● What the task asks: The response must consist of the lines below from the one with "d with rec_" through the one with "((List.range (hi - lo", exactly as they appear and with both ends kept.

● Source material:
-- ==== Sys2Proof/Machine/Sloe.lean ====
section
/-! DEFINITION. The sloes: the dispatcher's limits (R171), the descriptors LOADQ, FETCH and SCAN (R172 to R179), polling of the dies (R166) and
the end of an array read (R169, R170, R175). -/

namespace Sys2Proof.Machine

/-! ## The dispatcher (R171) -/

/-- Do the sloes take descriptors (R207, R489)? -/
def State.sloesRun (s : State) : Bool :=
  s.hw.variant.flash && s.pwr.phase == .running && s.pwr.flushing.isNone && !s.flag fFtlStateFlusharm

/-- The sloes that queue a descriptor: every one for LOADQ (R174), the one of the record's unit for any other. -/
def State.sloesOf (s : State) (d : SloeDesc) : List Nat := if d.op = 1 then s.flashChans else [s.sloeAt d.ns (d.rec_ * d.rlen)]

/-- The descriptors that the dispatcher has taken, in the order written: at most 32,768 FETCH, and 1,024 in each sloe. The writes of the
others wait for space (log 110). -/
def State.inDisp (s : State) : List SloeDesc :=
  (s.flash.disp.foldl (fun (z : List SloeDesc × Nat × Tbl Nat) d =>
    let cs := s.sloesOf d
    if (d.op = 2 ∧ 32768 ≤ z.2.1) ∨ cs.any (fun c => decide (1024 ≤ Tbl.get 0 z.2.2 c)) then z
    else (z.1 ++ [d], z.2.1 + b2n (d.op == 2), cs.foldl (fun t c => Tbl.set t c (Tbl.get 0 t c + 1)) z.2.2)) ([], 0, [])).1

/-- The descriptors taken whose FETCH has not begun. -/
def State.waitDisp (s : State) : List SloeDesc := ((s.flash.fetches.filter (fun f => !f.dead)).map (·.d)).foldl List.erase s.inDisp

/-- A descriptor leaves the dispatcher. -/
def State.leaveDisp (s : State) (d : SloeDesc) : State := { s with flash := { s.flash with disp := s.flash.disp.erase d } }

/-! ## Queries and results (R174 to R178) -/

/-- Bytes of a full vector of a descriptor (R172, R174). -/
def sloeElems (d : SloeDesc) : Nat := ceilDiv (d.dim * fmtWidth d.vfmt) 8

/-- The query of a slot, zeros in one that nothing has loaded, and whether a line of it is poisoned. -/
def State.querySlot (s : State) (d : SloeDesc) : List Byte × Bool :=
  let q := Tbl.get ([], false) s.flash.qslots d.qslot
  (padTo (sloeElems d) q.1, q.2)

/-- The elements of a record. -/
def sloeRec (d : SloeDesc) (bytes : List Byte) : List Byte := (bytes.drop 24).take (sloeElems d)

/-- Distance of a record's elements to a query (R175). -/
def sloeDist (d : SloeDesc) (query bytes : List Byte) : Nat :=
  vecDist d.metric d.vfmt d.vscale (vecCodes d.vfmt d.dim query) (vecCodes d.vfmt d.dim (sloeRec d bytes))

/-- Is a result KEPT: is its distance not greater than DMAX (R175, R178)? A NaN, on either side, is greater than nothing. -/
def sloeKeeps (d : SloeDesc) (dist : Nat) : Bool := isNan dist || isNan d.dmax || decide (ford dist ≤ ford d.dmax)

/-- Sends the result of a record read by a FETCH (R175, R177). -/
def State.fetchResult (s : State) (d : SloeDesc) (query bytes : List Byte) (bad : Bool) (flags : Nat) : State :=
  if bad || !recordGood bytes d.rec_ d.addr d.dim d.vfmt then
    s.emit (.sloe d.dest (sloeBytes d (if bad then 0 else leAt bytes 0 8) d.okey f32Inf 2 flags 0) [])
  else
    let dist := sloeDist d query bytes
    if sloeKeeps d dist then
      let elems := if bitOf d.dflags 0 then sloeRec d bytes else []
      s.emit (.sloe d.dest (sloeBytes d (leAt bytes 0 8) d.okey dist 0 flags elems.length) elems)
    else s.emit (.sloe d.dest (sloeBytes d (leAt bytes 0 8) d.okey dist 1 flags 0) [])

/-- LOADQ (R174): copies a query into a slot of every sloe. A query longer than a slot, or an address that does not exist, is a host error,
which leaves a free value in the slot (log 94). -/
def execLoadq (d : SloeDesc) (s : State) : Outcome :=
  if !(s.sloesRun && s.waitDisp.contains d && d.op == 1) then .next s
  else
    let n := sloeElems d
    let put := fun (q : List Byte × Bool) =>
      (({ s with flash := { s.flash with qslots := Tbl.set s.flash.qslots d.qslot q } }.each s.flashChans (fun c u =>
        u.count (kFceDescs c) 1)).leaveDisp d)
    match (List.range n).mapM (fun i => s.hbmKey (d.addr + i)) with
    | some ks =>
      if n ≤ 8192 then .next (put (ks.map s.hbmByte, ks.any (fun k => Tbl.get false s.mem.hbmPoison (k / 64))))
      else .next ((put (leBytes 8192 s.freeNow, false)).hostErr 174)
    | none => .next ((put (leBytes (min n 8192) s.freeNow, false)).hostErr 174)

/-! ## Array reads of the FETCHes (R166, R169, R175) -/

/-- Starts the array read of a page of a FETCH. -/
def State.startPart (s : State) (d : SloeDesc) (x : FPart) : State :=
  let t := { s with flash := { s.flash with dies := Tbl.set s.flash.dies (dieKey (pageCh x.page) (pageCe x.page)) ⟨.read d x.page, false, []⟩ } }
  (t.count (kFceReads (pageCh x.page)) 1).emit (.nand (pageCh x.page) (pageCe x.page) (readOps x.sects))

/-- Starts the array reads of a FETCH whose dies are free. -/
def State.startParts (s : State) (f : Fetch) : State × Fetch :=
  let z := f.parts.foldl (fun (z : State × List FPart) x =>
    if x.st = .waiting ∧ !Tbl.has z.1.flash.dies (dieKey (pageCh x.page) (pageCe x.page)) then
      (z.1.startPart f.d x, z.2 ++ [{ x with st := .reading }])
    else (z.1, z.2 ++ [x])) (s, [])
  (z.1, { f with parts := z.2 })

/-- Starts what array reads of the FETCHes under way can start, oldest first. -/
def State.sloeNext (s : State) : State :=
  if !s.sloesRun then s
  else
    let z := s.flash.fetches.foldl (fun (z : State × List Fetch) f =>
      let r := z.1.startParts f
      (r.1, z.2 ++ [r.2])) (s, [])
    { z.1 with flash := { z.1.flash with fetches := z.2 } }

/-- FETCH (R171, R175, R186): reads a record of a unit in the write buffer at once, any other by array reads of its pages. A record with a
sector that is not mapped, or of a unit whose map entry is poisoned, is POISONED. -/
def execFetch (d : SloeDesc) (s : State) : Outcome :=
  if !(s.sloesRun && s.waitDisp.contains d && d.op == 2) then .next s
  else
    let off := d.rec_ * d.rlen
    let r := s.nsRead d.ns off d.rlen
    let q := s.querySlot d
    let ch := s.sloeAt d.ns off
    let now := fun (t : State) (bad : Bool) (flags : Nat) => ((t.count (kFceDescs ch) 1).fetchResult d q.1 r.1 bad flags).leaveDisp d
    if s.mapBad d.ns off d.rlen then .next (now s.mapPoison true 0)
    else
      match s.recParts d.ns off d.rlen with
      | none => .next (now s true 0)
      | some [] => .next (now s (r.2 || q.2) 4)
      | some ps =>
        let us := unitsOf off d.rlen
        let z := s.startParts ⟨d, ch, q.1, r.1, r.2 || q.2, us.all (s.psnClear d.ns), us.any (fun u => (s.buffered d.ns u).isSome), false, ps⟩
        .next { z.1 with flash := { z.1.flash with fetches := z.1.flash.fetches ++ [z.2] } }

/-- FLASH_STATUS_POLL (R166): READ STATUS ENHANCED to a die with an array command; what it reports when it is ready is kept. -/
def execFlashStatusPoll (ch ce : Nat) (ready : Bool) (fails : List Nat) (s : State) : Outcome :=
  match Tbl.find s.flash.dies (dieKey ch ce) with
  | none => .next s
  | some d =>
    if d.ready then .next s
    else
      let t := s.emit (.nand ch ce [0x78])
      .next (if ready then { t with flash := { t.flash with dies := Tbl.set t.flash.dies (dieKey ch ce) { d with ready := true, fails := fails } } }
        else t)

/-- Frees a die. -/
def State.dieFree (s : State) (ch ce : Nat) : State :=
  { s with flash := { s.flash with dies := Tbl.erase s.flash.dies (dieKey ch ce) } }

/-- A FETCH whose array reads have all completed: its result (R169, R170, R175, R177). -/
def State.fetchDone (s : State) (f : Fetch) : State :=
  let xs := f.parts.filterMap (fun x => match x.st with
    | .done e => some (x, e)
    | _ => none)
  let z := s.readDone f.fast (xs.any (fun x => x.2.rawErr)) f.bytes f.d.rec_ (f.d.rec_ * f.d.rlen / unitSize)
    (xs.map (fun x => (x.1, x.2.errs)))
  ((z.1.count (kFceDescs f.ch) 1).fetchResult f.d f.query f.bytes (f.bad || !z.2.2) (z.2.1 + 4 * b2n f.buf)).leaveDisp f.d

/-- The array read of a page of a FETCH has completed; with the last of them the FETCH is done, or discarded (R175, R179). -/
def State.partDone (s : State) (p : Nat) (e : NandEnv) : State :=
  match s.flash.fetches.find? (fun f => f.parts.any (fun x => x.page == p && x.st == .reading)) with
  | none => s
  | some f =>
    let g := { f with parts := f.parts.map (fun x => if x.page = p ∧ x.st = .reading then { x with st := .done e } else x) }
    if g.parts.any (fun x => x.st == .waiting || x.st == .reading) then
      { s with flash := { s.flash with fetches := s.flash.fetches.map (fun x => if x = f then g else x) } }
    else
      let t : State := { s with flash := { s.flash with fetches := s.flash.fetches.erase f } }
      if f.dead then t else t.fetchDone g

/-- NAND_READ_COMPLETE (R169, R170, R175, R179): the die is free for the next read, or for a program that waited. -/
def execNandReadComplete (ch ce : Nat) (e : NandEnv) (s : State) : Outcome :=
  match Tbl.find s.flash.dies (dieKey ch ce) with
  | some ⟨.read _ p, true, _⟩ => .next (((s.dieFree ch ce).partDone p e).sloeNext.progPending)
  | _ => .next s

/-! ## SCAN (R176) -/

/-- A bit of the filter bitmap, none where it lies in a poisoned line; free where its address does not exist (log 94). -/
def State.scanBit (s : State) (d : SloeDesc) (i : Nat) : Option Bool :=
  match s.hbmKey (d.addr + i / 8) with
  | none => some (bitOf s.freeNow i)
  | some k => if Tbl.get false s.mem.hbmPoison (k / 64) then none else some (bitOf (s.hbmByte k).toNat (i % 8))

/-- RFLAGS of a record of a SCAN: the full-sector path, read-retry, the write buffer (R177). -/
def State.scanFlags (s : State) (d : SloeDesc) (errs : List ReadErr) : Nat :=
  let off := d.rec_ * d.rlen
  let ps := (s.recParts d.ns off d.rlen).getD []
  b2n (!ps.isEmpty)
  + 2 * b2n (ps.any (fun x => x.sects.any (fun i => s.retryTries (pageCh x.page) (pageErrs errs x.page) i != 0)))
  + 4 * b2n ((unitsOf off d.rlen).any (fun u => (s.buffered d.ns u).isSome))

/-- One record of a SCAN: records kept and poisoned so far. -/
def State.sloeScanOne (s : State) (d : SloeDesc) (q : List Byte × Bool) (errs : List ReadErr) (i kept bad : Nat) : State × Nat × Nat :=
  let x := { d with rec_ := d.rec_ + i, okey := (d.okey + i) % 2 ^ 64 }
  let off := x.rec_ * x.rlen
  let r := s.nsRead x.ns off x.rlen
  let vid := leAt r.1 0 8
  let b := s.scanBit d i
  if r.2 || q.2 || b.isNone || !recordGood r.1 x.rec_ vid x.dim x.vfmt then (s, kept, bad + 1)
  else
    let dist := sloeDist x q.1 r.1
    if b != some true || !sloeKeeps x dist then (s, kept, bad)
    else
      let elems := if bitOf d.dflags 0 then sloeRec d r.1 else []
      (s.emit (.sloe d.dest (sloeBytes x vid x.okey dist 0 (s.scanFlags x errs) elems.length) elems), kept + 1, bad)

/-- The pages a SCAN reads with the sectors of each (R176). -/
def State.scanPages (s : State) (d : SloeDesc) : Tbl (List Nat) :=
  let lo := d.rec_ * d.rlen / sectorSize
  let hi := ((d.rec_ + d.aux) * d.rlen - 1) / sectorSize
  ((List.range (hi - lo + 1)).map (· + lo)).foldl (fun (t : Tbl (List Nat)) g =>
    if (s.buffered d.ns (g / 16)).isSome || s.entPois d.ns (g / 16) then t
    else
      match (s.mapEnt d.ns (g / 16)).sectorPage (g % 16) with
      | some p => if (s.page p).isSome then Tbl.set t p (Tbl.get [] t p ++ [g % 16]) else t
      | none => t) []

/-- The commands of cache reads of pages (R164): a READ opens the sequence on each die, a last CACHE READ ends it. -/
def State.cacheReads (s : State) (ps : Tbl (List Nat)) : State :=
  let ds := (ps.map (fun e => (pageCh e.1, pageCe e.1))).eraseDups
  s.each ds (fun c t =>
    let mine := ps.filter (fun e => pageCh e.1 == c.1 && pageCe e.1 == c.2)
    let u := t.each mine.zipIdx (fun e u => u.emit (.nand c.1 c.2 (if e.2 = 0 then readOps e.1.2 else [0x00, 0x31])))
    if 1 < mine.length then u.emit (.nand c.1 c.2 [0x3F]) else u)

/-- Array reads of pages by cache reads, each sector transferred and decoded in full (R169, R176, R198). -/
def State.readCached (s : State) (ps : Tbl (List Nat)) (errs : List ReadErr) : State :=
  (s.cacheReads ps).each ps (fun e t =>
    ((t.count (kFceReads (pageCh e.1)) 1).decodeAt e.1 (((Tbl.find t.flash.pages e.1).map (·.unit)).getD 0) e.2 (pageErrs errs e.1)).1)

/-- SCAN (R176): every record of the range by the full-sector path, in record order, then SCANEND; run whole once its dies are free
(log 52). VID, OKEY and RFLAGS of SCANEND are zeros (log 111). -/
def execScan (d : SloeDesc) (errs : List ReadErr) (s : State) : Outcome :=
  if !(s.sloesRun && s.waitDisp.contains d && d.op == 3) then .next s
  else
    let ps := s.scanPages d
    if ps.any (fun e => Tbl.has s.flash.dies (dieKey (pageCh e.1) (pageCe e.1))) then .next s
    else
      let q := s.querySlot d
      let off := d.rec_ * d.rlen
      let badU := (unitsOf off (d.aux * d.rlen)).filter (fun u => (s.buffered d.ns u).isNone && s.entPois d.ns u)
      let a := (s.each badU (fun _ t => t.mapPoison)).readCached ps errs
      let z := (List.range d.aux).foldl (fun (z : State × Nat × Nat) i => z.1.sloeScanOne d q errs i z.2.1 z.2.2) (a, 0, 0)
      let b := z.1.count (kFceDescs (s.sloeAt d.ns off)) 1
      let c := (b.emit (.sloe d.dest (sloeBytes d 0 0 z.2.2 4 0 z.2.1) [])).leaveDisp d
      .next (if ((s.hbmKey (d.addr + (d.aux - 1) / 8)).isNone) then c.hostErr 176 else c)

end Sys2Proof.Machine
end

● Response below:
  let x := { d with rec_ := d.rec_ + i, okey := (d.okey + i) % 2 ^ 64 }
  let off := x.rec_ * x.rlen
  let r := s.nsRead x.ns off x.rlen
  let vid := leAt r.1 0 8
  let b := s.scanBit d i
  if r.2 || q.2 || b.isNone || !recordGood r.1 x.rec_ vid x.dim x.vfmt then (s, kept, bad + 1)
  else
    let dist := sloeDist x q.1 r.1
    if b != some true || !sloeKeeps x dist then (s, kept, bad)
    else
      let elems := if bitOf d.dflags 0 then sloeRec d r.1 else []
      (s.emit (.sloe d.dest (sloeBytes x vid x.okey dist 0 (s.scanFlags x errs) elems.length) elems), kept + 1, bad)

/-- The pages a SCAN reads with the sectors of each (R176). -/
def State.scanPages (s : State) (d : SloeDesc) : Tbl (List Nat) :=
  let lo := d.rec_ * d.rlen / sectorSize
  let hi := ((d.rec_ + d.aux) * d.rlen - 1) / sectorSize
  ((List.range (hi - lo + 1)).map (· + lo)).foldl (fun (t : Tbl (List Nat)) g =>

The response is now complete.